Seanad debates

Wednesday, 15 October 2025

Defamation (Amendment) Bill 2024: Committee Stage (Resumed)

 

2:00 am

Linda Nelson Murray (Fine Gael)

I do not claim in any way to have the legal mind that Senator McDowell has. I am just trying to get my head around the legislation and understanding it. I am coming at it from a lay-person's point of view and from listening to business owners. Imagine a scenario in Senator McDowell's butcher shop where merchandise is scattered around the shop in lanes, aisles and areas that staff cannot see.Somebody might slip something into their pocket and maybe the staff see it, but then, by the time the person gets to the front of the shop, the item is no longer in their pocket. If the retailer asks if they have a receipt, the person might say, "Oh my God, I don't but you've said that in public, everyone has heard it and I'm now going to take a case against you." There is a big difference between somebody being a shareholder in a company and somebody taking a defamation case, which is a lot less.

I am spokesperson for my party on enterprise. My colleague Senator Mary Fitzpatrick and I hear all the time from businesses and retailers that this is a massive issue. There is a reason that Ireland has had more cases than the UK has had over the past 15 years. Last year, we had nine more cases than there were in the UK because defamation is a new thing that people can do in shops. I have no clue as to which section we are supposed to change to make this better. I am hoping that we can do something for retailers and for shoppers in shops so that they can ask people for a receipt or ask if the item has been paid for.

I totally agree with the Minister's point on insurance companies. They look at the bottom line and decide it is a lot cheaper to give somebody €7,000 than it is to bring somebody to court for €30,000. Unfortunately, they settle and will not fight those cases. I would love to be in a world where they do fight them.

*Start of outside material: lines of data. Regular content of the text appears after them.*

-- ==== Sys2Proof/Proofs/StepIsARun.lean ====
section
/-! PROOFS. A step with no move listed is a run of core steps, and the fuel of `runHandler` is enough: the
handler ends, or the core waits, before it is used up (R92, log 1). -/

namespace Sys2Proof.Machine

/-! ## Runs at the two grains -/

/-- A core step and then a run of phases is a run of core steps. -/
theorem exists_phaseRun_of_phaseStep {n : Nat} (s : State)
    (rest : ∀ u, ∃ k, phaseRun k u = runHandler n u) :
    ∃ k, phaseRun (k + 1) s = andThen (phaseStep s) (runHandler n) := by
  cases hp : phaseStep s with
  | next u =>
    obtain ⟨k, hk⟩ := rest u
    exact ⟨k, by simp [phaseRun, hp, hk]⟩
  | fault r => exact ⟨0, by simp [phaseRun, hp]⟩
  | refused r => exact ⟨0, by simp [phaseRun, hp]⟩

theorem exists_phaseRun_eq_runHandler (n : Nat) (s : State) : ∃ k, phaseRun k s = runHandler n s := by
  induction n generalizing s with
  | zero => exact ⟨0, rfl⟩
  | succ n ih =>
    by_cases hi : s.pc = .idle
    · exact ⟨0, (runHandler_idle _ hi).symm⟩
    · cases hw : waits s with
      | true => exact ⟨0, (runHandler_waits _ hw).symm⟩
      | false =>
        rw [runHandler_succ n hi hw]
        exact (exists_phaseRun_of_phaseStep s ih).imp' (· + 1) fun _ h => h

/-- Where the core need not wait, a command begins with a core step, also inside a handler. -/
theorem runCommand_of_not_waits {s : State} (hw : waits s = false) :
    ∃ n, runCommand s = andThen (phaseStep s) (runHandler n) := by
  rw [runCommand_eq]
  split
  · exact ⟨_, rfl⟩
  · next hi => exact ⟨_, runHandler_succ (handlerFuel - 1) hi hw⟩

/-- A command begun where the core waits changes nothing (R188, R189). -/
theorem runCommand_waits {s : State} (hw : waits s = true) : runCommand s = .next s := by
  rw [runCommand_eq]
  split
  · next hi =>
    have hr : s.chan.rx = [] := by simpa [waits, reading, hi] using hw
    rw [phaseStep_fetch hi, fetchPhase_eq, hr]
    exact runHandler_waits _ hw
  · exact runHandler_waits _ hw

theorem runCommand_is_phaseRun (s : State) :
    ∃ n, (waits s = false → 0 < n) ∧ phaseRun n s = runCommand s := by
  cases hw : waits s with
  | true => exact ⟨0, by simp, (runCommand_waits hw).symm⟩
  | false =>
    obtain ⟨n, hn⟩ := runCommand_of_not_waits hw
    obtain ⟨k, hk⟩ := exists_phaseRun_of_phaseStep s (exists_phaseRun_eq_runHandler n)
    exact ⟨k + 1, fun _ => k.succ_pos, hk.trans hn.symm⟩

/-! ## The steps a handler has left -/

/-- A bound on the core steps a handler has left: one for each phase that R22's table lists for its state
from the present one on, where the last counts as `MAX_WORDS` steps, or in `tx` itself as one for each word
left to write (R25, R26). -/
def phasesLeft (s : State) : Nat :=
  ((Pc.phasesOf s.pc.fsm).length - 1 - (Pc.phasesOf s.pc.fsm).idxOf s.pc.phase) +
    if s.pc.phase = .tx then max 1 (s.wordCount - s.txIdx) else Config.maxWords

theorem phasesLeft_pos (s : State) : 0 < phasesLeft s := by
  unfold phasesLeft
  split <;> simp

theorem phasesLeft_le_handlerFuel {s : State} (hc : s.wordCount ≤ Config.maxWords) :
    phasesLeft s ≤ handlerFuel := by
  have longest : (Pc.phasesOf s.pc.fsm).length ≤ 7 := by cases s.pc.fsm <;> decide
  have oneWord : 1 ≤ Config.maxWords := by decide
  unfold phasesLeft handlerFuel
  split <;> omega

/-- No core step counts more words than WORDS holds (R25). -/
theorem phaseStep_wordCount_le {s t : State} (h : phaseStep s = .next t)
    (hc : s.wordCount ≤ Config.maxWords) : t.wordCount ≤ Config.maxWords := by
  cases phaseStep_effect h with
  | probeBuild => exact show 2 ≤ Config.maxWords by decide
  | originBuild => exact show 6 ≤ Config.maxWords by decide
  | pollBuild _ _ _ hl => exact hl
  | firstTime | laterTime => simpa using hc
  | _ => exact hc

/-- Every core step of a handler that does not wait ends the handler or leaves it fewer steps. -/
theorem phaseStep_phasesLeft_lt {s t : State} (h : phaseStep s = .next t) (hi : s.pc ≠ .idle)
    (hw : waits s = false) (hc : s.wordCount ≤ Config.maxWords) :
    t.pc = .idle ∨ phasesLeft t < phasesLeft s := by
  cases phaseStep_effect h with
  | wait hw' => simp [hw] at hw'
  | fetch b rest hp => exact absurd hp hi
  | nothingToSend | enable => exact .inl rfl
  | payload b rest p hr hp =>
    right
    obtain ⟨hp, rfl⟩ | ⟨hp, rfl⟩ := hp <;> simp [phasesLeft, hp, Pc.phasesOf]
  | mode f hf hp =>
    right
    obtain rfl | rfl | rfl := hf <;> simp [phasesLeft, hp, Pc.phasesOf] <;> omega
  | write f w hf hp hlt =>
    by_cases hmore : s.txIdx + 1 < s.wordCount
    · right
      simp only [phasesLeft, hp, if_pos hmore, if_true]
      omega
    · exact .inl (if_neg hmore)
  | probeBuild hp | probeDelay hp | originBuild hp | firstTime hp | laterTime hp | lookup hp
  | pollBuild _ hp | disable hp | settle hp | init hp =>
    right
    simp [phasesLeft, hp, Pc.phasesOf]

/-- A run of phases with fuel for the steps left ends at `(Listening, fetch)` or where the core waits. -/
theorem runHandler_ends {n : Nat} {s t : State} (hc : s.wordCount ≤ Config.maxWords)
    (hl : s.pc = .idle ∨ phasesLeft s ≤ n) (h : runHandler n s = .next t) :
    t.pc = .idle ∨ waits t = true := by
  induction n generalizing s with
  | zero =>
    have hpos := phasesLeft_pos s
    obtain rfl : s = t := by simpa using h
    exact hl.imp_right fun h => by omega
  | succ n ih =>
    by_cases hi : s.pc = .idle
    · obtain rfl : s = t := by simpa [runHandler_idle _ hi] using h
      exact .inl hi
    cases hw : waits s with
    | true =>
      obtain rfl : s = t := by simpa [runHandler_waits _ hw] using h
      exact .inr hw
    | false =>
      rw [runHandler_succ n hi hw] at h
      obtain ⟨u, hu, ht⟩ := andThen_eq_next.1 h
      have left := hl.resolve_left hi
      exact ih (phaseStep_wordCount_le hu hc)
        ((phaseStep_phasesLeft_lt hu hi hw hc).imp_right fun lt => by omega) ht

theorem runCommand_ends {s t : State} (hc : s.wordCount ≤ Config.maxWords)
    (h : runCommand s = .next t) : t.pc = .idle ∨ waits t = true := by
  rw [runCommand_eq] at h
  split at h
  · obtain ⟨u, hu, ht⟩ := andThen_eq_next.1 h
    have hcu := phaseStep_wordCount_le hu hc
    exact runHandler_ends hcu (.inr (phasesLeft_le_handlerFuel hcu)) ht
  · exact runHandler_ends hc (.inr (phasesLeft_le_handlerFuel hc)) h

One of the amendments I have tabled, in my slight innocence in all this, is to cap the damages. Is that the right thing to do or the wrong thing to do? It worked in insurance. Is it the right thing to do here? Should we just change the definition of defamation completely and have something like a harm test to protect those working in shops, so they are able to ask, "Did you pay for that item?" They are just run ragged with all this. It has featured on "Prime Time", the news and various radio programmes. They are coming to us. I really hope we can do something to help address that. As I said, that is coming from me as a layperson but also as a business person. I am standing up for businesses here.